La strategia multicanale rafforza i brand del lusso

Lo sostiene uno studio riportato da “Il Sole 24 Ore”

«Possiamo dire che oggi l’e-commerce è un canale presidiato quasi da tutti i brand, con piattaforma proprietaria o di terze parti.
La multicanalità invece ha uno stato di sviluppo differenziato sia per area geografica all’interno dello stesso marchio sia tra i vari brand.
Ma è proprio questo il “campo di battaglia”:
i marchi vincenti sono e saranno sempre di più quelli con una strategia che coniuga il mondo reale con quello virtuale».

Maurizio Castello introduce così il Kpmg Omni-channel Retail Survery 2016, che sarà presentato oggi al Luxury Summit in programma nella sede di Milano del Sole 24 Ore (si veda l’articolo a fianco).
«Uso il termine battaglia perché le analogie con uno scontro a tutto campo sono molte – spiega Castello, partner della società di consulenza e analisi Kpmg –. Il premio è triplice: soddisfazione dei clienti , crescita dei ricavi e ottimizzazione dei magazzini.
Il campo nel quale si combatte è il mercato, ovviamente; le armi sono l’e-commerce e la multicanalità;
l’equivalente delle strutture militari da usare sono le piattaforme tecnologiche, la rete di negozi fisici e il mix distributivo;
gli avversari sono tutti i marchi della moda e del lusso del mondo».
Lo studio è stato condotto dal novembre 2015 al gennaio 2016 nel Regno Unito, ma secondo Castello i risultati principali possono essere validi in tutti gli altri mercati, europei e non solo, Italia compresa.

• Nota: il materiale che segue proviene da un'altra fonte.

/-! ## A step by its effect -/

/-- A step raises and writes nothing else, or has the effect of the instruction it executes. -/
theorem step_cases {s t : State} (h : step s = .next t) :
    (∃ r, t = { s with fault := some r }) ∨
      ∃ i u, pending s = .executes i ∧ DataEffect i s u ∧ t = { u with pc := t.pc, npc := t.npc } := by
  rcases step_next.mp h with ⟨i, found, executed⟩ | ⟨r, -, raised⟩
  · rcases exec_endsWithEffect i s t executed with raised | ⟨u, effect, ht⟩
    · exact .inl raised
    · exact .inr ⟨i, u, found, effect, ht⟩
  · exact .inl ⟨r, raised⟩

/-- No step writes the parameters (R20, log 7). -/
theorem step_params {s t : State} (h : step s = .next t) : t.params = s.params := by
  rcases step_cases h with ⟨r, rfl⟩ | ⟨i, u, -, effect, ht⟩
  · rfl
  · rw [ht]; exact effect.params_eq

/-- Every step keeps the invariant. The run has not ended in two ways, since an instruction that ends it with a halt
leaves the record of a running state empty. -/
theorem step_inv {s t : State} (inv : Inv s) (h : step s = .next t) : Inv t := by
  obtain ⟨noFault, notHalted⟩ := running_of_step_next h
  rcases step_cases h with ⟨r, rfl⟩ | ⟨i, u, -, effect, ht⟩
  · exact ⟨inv.memCanonical, inv.registerZero, .inr notHalted⟩
  · rw [ht]
    exact ⟨effect.mem_wf inv.memCanonical, effect.x_zero inv.registerZero, .inl (effect.fault_eq.trans noFault)⟩

/-! ## The frames of the whole machine -/

/-- A frame of every effect that neither the fault record nor the program counters enter holds after `exec`. -/
theorem exec_frame {i : Instr} {s t : State} {P : State → Prop} (h : exec i s = .next t) (start : P s)
    (effects : ∀ u, DataEffect i s u → P u) (fault : ∀ v r, P v → P { v with fault := some r })
    (counters : ∀ v pc npc, P v → P { v with pc := pc, npc := npc }) : P t := by
  rcases exec_endsWithEffect i s t h with ⟨r, rfl⟩ | ⟨u, effect, ht⟩
  · exact fault s r start
  · rw [ht]; exact counters u _ _ (effects u effect)

/-- Settles O18: of the effects, only the stores and the environment's change the memory. -/
theorem onlyStoresAndSyscallWriteMemory : Obligations.OnlyStoresAndSyscallWriteMemory := by
  intro i s t h sb sw syscall
  refine exec_frame h (fun a => rfl) (fun u effect a => ?_) (fun _ _ hv => hv) (fun _ _ _ hv => hv)
  rw [effect.mem_eq sb sw syscall]

/-- Settles O19: of the effects, only that of a multiplication or division and the environment's change HI and LO. -/
theorem onlyMultiplyDivideAndSyscallWriteHiLo : Obligations.OnlyMultiplyDivideAndSyscallWriteHiLo := by
  intro i s t h div divu mult multu syscall
  have other : writesHiLo i = false := by
    cases i with
    | div rs rt => exact absurd rfl (div rs rt)
    | divu rs rt => exact absurd rfl (divu rs rt)
    | mult rs rt => exact absurd rfl (mult rs rt)
    | multu rs rt => exact absurd rfl (multu rs rt)
    | _ => rfl
  exact exec_frame h ⟨rfl, rfl⟩ (fun u effect => effect.sameHiLo other syscall) (fun _ _ hv => hv)
    (fun _ _ _ hv => hv)

/-- Settles O20: of the effects, only that on a destination changes a register; register 0 reads 0 in every state. -/
theorem instructionsWriteOnlyTheirDestination : Obligations.InstructionsWriteOnlyTheirDestination := by
  intro i s t h syscall
  refine ⟨readReg_zero t, fun r other => ?_⟩
  exact exec_frame (P := fun v => readReg v r = readReg s r) h rfl
    (fun u effect => effect.readReg_eq syscall other) (fun _ _ hv => hv) (fun _ _ _ hv => hv)

/-! ## The statements of R20 and R21 about a step -/

/-- Settles O13: no effect writes the parameters. -/
theorem noStepChangesTheParameters : Obligations.NoStepChangesTheParameters :=
  fun _ _ => step_params

/-- Settles O11: every effect keeps the canonical memory, the stored register 0 and the fault record. -/
theorem everyStepKeepsTheStateInvariant : Obligations.EveryStepKeepsTheStateInvariant :=
  fun _ _ => step_inv

end Sys2Proof.Machine
end

section
/-! SUPPORT. Runs (spec/10_state.md R182): what every step keeps holds along a run. Under `SMC = refuse` a store that is made
lies in no word that may be fetched (spec/20_memory.md R54), so that the program text keeps its words. -/

namespace Sys2Proof.Machine

/-! ## Along a run -/

/-- What every step keeps, a run keeps. -/
theorem Reachable.keeps {P : State → Prop} {s t : State} (run : Reachable s t) (start : P s)
    (kept : ∀ u v, P u → Machine.step u = .next v → P v) : P t := by
  induction run with
  | refl => exact start
  | step _ next ih => exact kept _ _ ih next

theorem Reachable.params_eq {s t : State} (run : Reachable s t) : t.params = s.params :=
  run.keeps (P := fun v => v.params = s.params) rfl fun _ _ same next => (step_params next).trans same

/-! ## The high bits of a word -/

/-- A mask that clears the low `k` bits rounds down to a multiple of `2 ^ k`. -/
theorem toNat_and_high_mask (w : Word) (k : Nat) :
    (w &&& (BitVec.allOnes 32 <<< k)).toNat = w.toNat / 2 ^ k * 2 ^ k := by
  have rounded : w &&& (BitVec.allOnes 32 <<< k) = w >>> k <<< k := by
    apply BitVec.eq_of_getLsbD_eq
    intro i hi
    simp only [BitVec.getLsbD_and, BitVec.getLsbD_shiftLeft, BitVec.getLsbD_allOnes, BitVec.getLsbD_ushiftRight]
    by_cases low : i < k
    · simp [low]
    · have high : k + (i - k) = i := by omega
      have inside : i - k < 32 := by omega
      simp [low, hi, high, inside]
  have fits : w.toNat / 2 ^ k * 2 ^ k < 2 ^ 32 := (Nat.div_mul_le_self _ _).trans_lt w.isLt
  rw [rounded, BitVec.toNat_shiftLeft, BitVec.toNat_ushiftRight, Nat.shiftRight_eq_div_pow, Nat.shiftLeft_eq,
    Nat.mod_eq_of_lt fits]

/-- The aligned word of a byte starts at the multiple of 4 below it. -/
theorem toNat_wordBase (addr : Word) : (wordBase addr).toNat = addr.toNat / 4 * 4 :=
  toNat_and_high_mask addr 2

/-- The aligned word of each of the four bytes of a word is that word. -/
theorem wordBase_eq_of_byte {addr a : Word} (ha : aligned addr = true) (byte : a.toNat / 4 = addr.toNat / 4) :
    wordBase a = addr := by
  have multiple := (aligned_iff addr).mp ha
  apply BitVec.eq_of_toNat_eq
  rw [toNat_wordBase]
  omega

/-! ## Words that no store may change -/

/-- A word is made of its four bytes (R43). -/
theorem memWord_congr {o : Config.ByteOrder} {m m' : Memory} {addr : Word}
    (same : ∀ k < 4, memByte m' (addr.toNat + k) = memByte m (addr.toNat + k)) :
    memWord o m' addr = memWord o m addr := by
  unfold memWord
  rw [show addr.toNat = addr.toNat + 0 from rfl, same 0 (by decide), same 1 (by decide), same 2 (by decide),
    same 3 (by decide)]

/-- A byte store outside a word leaves the word as it was. -/
theorem memWord_memSet_outside {m : Memory} (h : m.wf = true) (o : Config.ByteOrder) {addr a : Word}
    (ha : aligned addr = true) (outside : wordBase a ≠ addr) (b : Byte) :
    memWord o (memSet m a.toNat b) addr = memWord o m addr := by
  refine memWord_congr fun k hk => ?_
  have apart : addr.toNat + k ≠ a.toNat := by
    intro same
    have multiple := (aligned_iff addr).mp ha
    exact outside (wordBase_eq_of_byte ha (by omega))
  rw [memByte_memSet h, if_neg apart]

/-- A word store to another aligned address leaves the word as it was. -/
theorem memWord_memSetWord_outside {m : Memory} (h : m.wf = true) (o : Config.ByteOrder) {addr a : Word}
    (ha : aligned addr = true) (inPlace : aligned a = true) (outside : a ≠ addr) (v : Word) :
    memWord o (memSetWord o m a v) addr = memWord o m addr := by
  refine memWord_congr fun k hk => memByte_memSetWord_outside h o inPlace v ?_
  have multiple := (aligned_iff addr).mp ha
  have multiple' := (aligned_iff a).mp inPlace
  have apart : a.toNat ≠ addr.toNat := fun same => outside (BitVec.eq_of_toNat_eq same)
  omega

Le possibilità offerte da internet hanno cambiato le abitudini di consumo: «Si tende ad esempio a comprare online tardi la sera e nel 74% dei casi i consumatori non hanno visitato il negozio fisico prima, per provare il prodotto: si riservano di farlo a casa, con comodo, quando verrà consegnato».
Sempre più importante quindi la politica dei brand sui resi, aggiunge l’analista di Kpmg: «La possibilità di restituire senza costi aggiuntivi il prodotto genera maggiori ordinativi online per un 23% dei casi e un successivo maggior traffico nei negozi fisici per restituire o cambiare il prodotto.»

Le aziende del largo consumo e i marchi della moda di fascia media e medio-alta hanno investito nell’e-commerce e in generale nel digitale con anni di anticipo sul lusso.
Chi è partito in ritardo ha il vantaggio di poter costruire sull’esperienza fatta da altri marchi?
«Una tecnologia può diventare uno standard e avvantaggiare i precursori che ottengono un vantaggio competitivo – risponde Castello –.
Ma può anche accadere che i mezzi tecnologici scelti, che sono in perenne evoluzione, non siano quelli giusti e diventino un boomerang: ricostruire un’infrastruttura o una piattaforma IT può essere molto oneroso.
È innegabile però che chi non investe nello sviluppo può perdere terreno nei confronti dei concorrenti e in un mondo accelerato come quello di oggi può essere molto pericoloso».

Importante il fattore sconto: la percentuale più alta di prodotti che online si possono acquistare con riduzioni di prezzo rispetto ai negozi fisici sono nell’abbigliamento per bambini (43% dell’offerta).
Seguono arredamento (40%), elettrodomestici (34%), elettronica (30%).
Agli ultimi posti ci sono l’abbigliamento da uomo e donna: solo nel 24% e 19% dei casi i prodotti online sono scontati.
«Il 35% degli intervistati ha dichiarato che avrebbe comprato il prodotto anche a prezzo pieno, il 58% non l’avrebbe fatto.
Ma questa è una media tra tutte le categorie – conclude Castello –. Per i marchi della moda e del lusso non è lo sconto la principale ragione di acquisto».